When your child is diagnosed with extra needs or challenges, the happiness concern can become even more magnified. I know that I have envisioned my daughter’s future and agonized about her happiness at various times. When we went to birthday parties (if we were even invited), I was absolutely on guard about her being left out or looked at strangely. You name it – complete mama bear. As Elise grows older, these feelings numb somewhat, but still creep back into vulnerable moments.  

Recently, Elise was bouncing on our trampoline with girls her age from our neighbourhood. My heart was so full because she was being included. After five minutes though I looked out the window again and was crushed because all the kids had left, and my beautiful girl was by herself. I was sad, you might say devastated. Then I looked at my daughter – really looked at her. Had the girls hurt her feelings? Was she ok? Was she happy?  

SHE WAS HAPPY. It was me that was not. Elise was on the trampoline enjoying playing with a ball the girls had left her. I watched her for a few minutes, I mean really watched her. She was not feeling the same emotions I was.  

At that moment, I realized I must be careful to hold loosely my dreams, emotions, and wants for her and cling tightly to what truly makes her happy. When I feel sad because Elise is being left out, I must evaluate if this is how she is feeling. 

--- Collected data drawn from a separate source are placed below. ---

-- ==== Sys2Proof/Machine/FeedCommands.lean ====
section
/-! DEFINITION. The feed commands, codes 20h to 26h (chapters 5 and 7). -/

namespace Sys2Proof.Machine

/-! ### FEED-OPEN (R78, R79) -/

/-- The slot FEED-OPEN takes, or its refusal (R78, steps 2 and 3). -/
def State.slotForFeed (s : State) (direction : Direction) (number : BitVec 16) (choice : SlotChoice 64) : Except Result FeedSlot :=
  if (s.findFeed direction number).isSome then .error .inUse
  else
    match choice with
    | .named k => if (s.feeds.get k).opened then .error .inUse else .ok k
    | .any =>
      match s.feeds.lowest (fun _ f => !f.opened) with
      | none => .error .noSlot
      | some k => .ok k

/-- The path set and pin that a request for them keeps: members outside TRIAL, IN SERVICE and HELD are dropped, then a pin outside the set (R79). -/
def State.cleaned (s : State) (set : FlagSet 32) (pin : Option PathSlot) : FlagSet 32 × Option PathSlot :=
  (s.livePaths set, keepMember (s.livePaths set) pin)

/-- The OUTBOUND feed that a taken FEED-OPEN makes (R79). -/
def State.openedOut (s : State) (r : OpenOutRequest) : Feed :=
  { Feed.closed with
    opened := true
    direction := .outbound
    number := r.number
    out := { OutFields.closed with
      port := r.port
      pathSet := (s.cleaned r.pathSet r.pin).1
      twoCopies := r.twoCopies
      pin := (s.cleaned r.pathSet r.pin).2
      rateLimit := r.rateLimit
      defaultUrgency := r.defaultUrgency
      ceiling := r.ceiling
      nextSeq := r.startSeq } }

/-- FEED-OPEN, OUTBOUND, with its fields spelled (R78, R79). -/
def State.openOut (s : State) (r : OpenOutRequest) : State × Reply :=
  match s.slotForFeed .outbound r.number r.slot with
  | .error e => s.refusing e
  | .ok k =>
    let f := s.openedOut r
    (s.onFeed k fun _ => f,
      doneOr (f.out.pathSet ≠ r.pathSet || f.out.pin ≠ r.pin) (beBytes 1 k.val ++ pathSetBytes f.out.pathSet ++ [optionalSlotByte f.out.pin]))

/-- The INBOUND feed that a taken FEED-OPEN makes (R79, R116). -/
def OpenInRequest.feed (r : OpenInRequest) : Feed :=
  { Feed.closed with
    opened := true
    direction := .inbound
    number := r.number
    inb := { InFields.closed with mask := r.mask, sizeCode := r.sizeCode, start := r.start } }

/-- FEED-OPEN, INBOUND, with its fields spelled (R78, R79). -/
def State.openIn (s : State) (r : OpenInRequest) : State × Reply :=
  match s.slotForFeed .inbound r.number r.slot with
  | .error e => s.refusing e
  | .ok k => (s.onFeed k fun _ => r.feed, done (beBytes 1 k.val))

/-- The direction byte of FEED-OPEN and FEED-SET; none when the request ends before it or holds neither 0 nor 1 (R166). -/
def directionByte (body : List Byte) : Option Direction := if 2 ≤ body.length then directionOf (byteAt body 1) else none

/-- FEED-OPEN (R78, R79, R166). -/
def State.feedOpen (s : State) (body : List Byte) : State × Reply :=
  match directionByte body with
  | none => s.refusing .malformed
  | some .outbound => s.parsed (parseOpenOut body) s.openOut
  | some .inbound => s.parsed (parseOpenIn body) s.openIn

/-- FEED_OPEN (R78, R79). -/
def execFeedOpen (body : List Byte) (s : State) : Host.Outcome State Fault Refusal := .next (s.request 0x20 body (·.feedOpen body))

/-! ### FEED-SET (R80) -/

/-- The checks of FEED-SET after its encoding: NOT-FOUND for a CLOSED slot, MALFORMED for the other direction (R80). -/
def State.checkDirection (s : State) (k : FeedSlot) (direction : Direction) (act : State × Reply) : State × Reply :=
  if !(s.feeds.get k).opened then s.refusing .notFound
  else if (s.feeds.get k).direction = direction then act
  else s.refusing .malformed

/-- The path set FEED-SET leaves: a new one cleaned, or the one that stood (R80). -/
def State.setPaths (s : State) (o : OutFields) (r : SetOutRequest) : FlagSet 32 := (r.pathSet.map s.livePaths).getD o.pathSet

/-- The OUTBOUND fields FEED-SET leaves, the lead apart (R80). -/
def State.setOut (s : State) (o : OutFields) (r : SetOutRequest) : OutFields :=
  { o with
    pathSet := s.setPaths o r
    twoCopies := r.twoCopies.getD o.twoCopies
    pin := keepMember (s.setPaths o r) (r.pin.getD o.pin)
    rateLimit := r.rateLimit.getD o.rateLimit
    defaultUrgency := r.defaultUrgency.getD o.defaultUrgency
    ceiling := r.ceiling.getD o.ceiling }

/-- Whether FEED-SET dropped a member of a new set, or a pin (R80). -/
def State.setDropped (s : State) (o : OutFields) (r : SetOutRequest) : Bool :=
  r.pathSet.any (fun set => s.livePaths set ≠ set) || (s.setOut o r).pin ≠ r.pin.getD o.pin

/-- A lead outside the path set becomes absent, with a route notice PATH GONE (R80, R91). -/
def State.dropLead (s : State) (k : FeedSlot) : State :=
  match (s.feeds.get k).out.lead with
  | none => s
  | some l => if (s.feeds.get k).out.pathSet.mem l.val then s else s.setLead k none .pathGone

/-- What FEED-SET answers: path set, pin and lead as kept (R80, 11.5). -/
def OutFields.setReply (o : OutFields) : List Byte := pathSetBytes o.pathSet ++ [optionalSlotByte o.pin, optionalSlotByte o.lead]

/-- FEED-SET, OUTBOUND, on an OPEN feed of that direction (R80). -/
def State.applySetOut (s : State) (k : FeedSlot) (r : SetOutRequest) : State × Reply :=
  let o := (s.feeds.get k).out
  let s1 := (s.onOut k fun o => s.setOut o r).dropLead k
  (s1, doneOr (s.setDropped o r) (s1.feeds.get k).out.setReply)

/-- FEED-SET, INBOUND, on an OPEN feed of that direction (R80). -/
def State.applySetIn (s : State) (k : FeedSlot) (mask : FlagSet 4) : State × Reply :=
  (s.onInb k fun i => { i with mask := mask }, done (beBytes 1 mask.toNat))

/-- FEED-SET (R80, R166). -/
def State.feedSet (s : State) (body : List Byte) : State × Reply :=
  match directionByte body with
  | none => s.refusing .malformed
  | some .outbound => s.parsed (parseSetOut body) fun x => s.checkDirection x.1 .outbound (s.applySetOut x.1 x.2)
  | some .inbound => s.parsed (parseSetIn body) fun x => s.checkDirection x.1 .inbound (s.applySetIn x.1 x.2)

/-- FEED_SET (R80). -/
def execFeedSet (body : List Byte) (s : State) : Host.Outcome State Fault Refusal := .next (s.request 0x21 body (·.feedSet body))

/-! ### FEED-CLOSE, FEED-READ, FEED-FIND, FEED-SCAN (R81 to R83) -/

/-- The slot returns to the closed record and leaves the route-notice pending set (R81, R161). -/
def State.closeFeed (s : State) (k : FeedSlot) : State :=
  (s.onFeed k fun _ => .closed).onNu fun n => { n with queued := n.queued.erase k.val }

/-- FEED-CLOSE (R81). -/
def State.feedClose (s : State) (body : List Byte) : State × Reply :=
  s.ofLength 1 body (s.parsed (indexOf 64 (byteAt body 0)) fun k => s.checkFeed k (s.closeFeed k, done []))

/-- FEED_CLOSE (R81). -/
def execFeedClose (body : List Byte) (s : State) : Host.Outcome State Fault Refusal := .next (s.request 0x22 body (·.feedClose body))

/-- A feed with its counters at 0 (R82, R129). -/
def Feed.zeroCounters (f : Feed) : Feed := { f with out := { f.out with counters := .zero }, inb := { f.inb with counters := .zero } }

/-- FEED-READ (R82, R129). -/
def State.feedRead (s : State) (body : List Byte) : State × Reply :=
  s.ofLength 2 body (s.parsed (indexOf 64 (byteAt body 0)) fun k =>
    (if clearOption (byteAt body 1) then s.onFeed k Feed.zeroCounters else s, done (s.feeds.get k).bytes))

/-- FEED_READ (R82). -/
def execFeedRead (body : List Byte) (s : State) : Host.Outcome State Fault Refusal := .next (s.request 0x23 body (·.feedRead body))

/-- FEED-FIND with its fields spelled (R82). -/
def State.lookFeed (s : State) (direction : Direction) (number : BitVec 16) : State × Reply :=
  match s.findFeed direction number with
  | none => s.refusing .notFound
  | some k => (s, done (beBytes 1 k.val))

/-- FEED-FIND (R82). -/
def State.feedFind (s : State) (body : List Byte) : State × Reply :=
  s.ofLength 3 body (s.parsed (directionOf (byteAt body 0)) fun d => s.parsed (feedNumberOf (field body 1 2)) fun n => s.lookFeed d n)

/-- FEED_FIND (R82). -/
def execFeedFind (body : List Byte) (s : State) : Host.Outcome State Fault Refusal := .next (s.request 0x24 body (·.feedFind body))

/-- The first OPEN slot at or after a cursor (R83). -/
def State.openAfter (s : State) (cursor : Fin 64) : Option FeedSlot := s.feeds.lowest fun k f => f.opened && cursor ≤ k

/-- The cursor after a scan that returns slot `k`: `k` + 1, held at 63 (R83). -/
def nextCursor (k : FeedSlot) : Fin 64 := ⟨min (k.val + 1) 63, by omega⟩

/-- FEED-SCAN from a cursor (R83). -/
def State.scanFrom (s : State) (cursor : Fin 64) : State × Reply :=
  match s.openAfter cursor with
  | none => ({ s with scanCursor := 63 }, refuse .notFound)
  | some k =>
    ({ s with scanCursor := nextCursor k },
      done (beBytes 1 k.val ++ [(s.feeds.get k).direction.byte] ++ beBytes 2 (s.feeds.get k).number.toNat))

/-- FEED-SCAN: option bit 1 restarts the cursor at 0 (R83, R171). -/
def State.feedScan (s : State) (body : List Byte) : State × Reply :=
  s.ofLength 1 body (s.scanFrom (if (byteAt body 0).testBit 1 then 0 else s.scanCursor))

/-- FEED_SCAN (R83). -/
def execFeedScan (body : List Byte) (s : State) : Host.Outcome State Fault Refusal := .next (s.request 0x25 body (·.feedScan body))

/-! ### RANK-READ (R95) -/

/-- The eligible paths of a feed in increasing order of NORMAL cost (R95). -/
def State.ranking (s : State) (o : OutFields) : List PathSlot := ranked (s.cost .normal) (s.eligiblePaths o.pathSet)

/-- What RANK-READ answers: the count, each path's slot and cost, the lead and the pin (R95). -/
def State.rankBytes (s : State) (o : OutFields) : List Byte :=
  beBytes 1 (s.ranking o).length ++ (s.ranking o).flatMap (fun i => beBytes 1 i.val ++ beBytes 4 (s.cost .normal i))
    ++ [optionalSlotByte o.lead, optionalSlotByte o.pin]

/-- RANK-READ with its slot spelled (R95). -/
def State.rankOf (s : State) (k : FeedSlot) : State × Reply :=
  s.checkFeed k
    (match (s.feeds.get k).direction with
      | .outbound => (s, done (s.rankBytes (s.feeds.get k).out))
      | .inbound => s.refusing .wrongState)

/-- RANK-READ (R95). -/
def State.rankRead (s : State) (body : List Byte) : State × Reply :=
  s.ofLength 2 body (s.parsed (indexOf 64 (byteAt body 0)) s.rankOf)

/-- RANK_READ (R95). -/
def execRankRead (body : List Byte) (s : State) : Host.Outcome State Fault Refusal := .next (s.request 0x26 body (·.rankRead body))

end Sys2Proof.Machine
end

Unfortunately, there will be times when our children will feel left out, discriminated against, frustrated or sad – but they may not always be the times when we as their parents feel those things. Our children are special in more than one regard and their ability to experience happiness may very well exceed our own.  

I’ll always be a mama bear, but I am resolved to try and see things through my daughter’s eyes, let go of my own fears about her happiness and soak in her joy.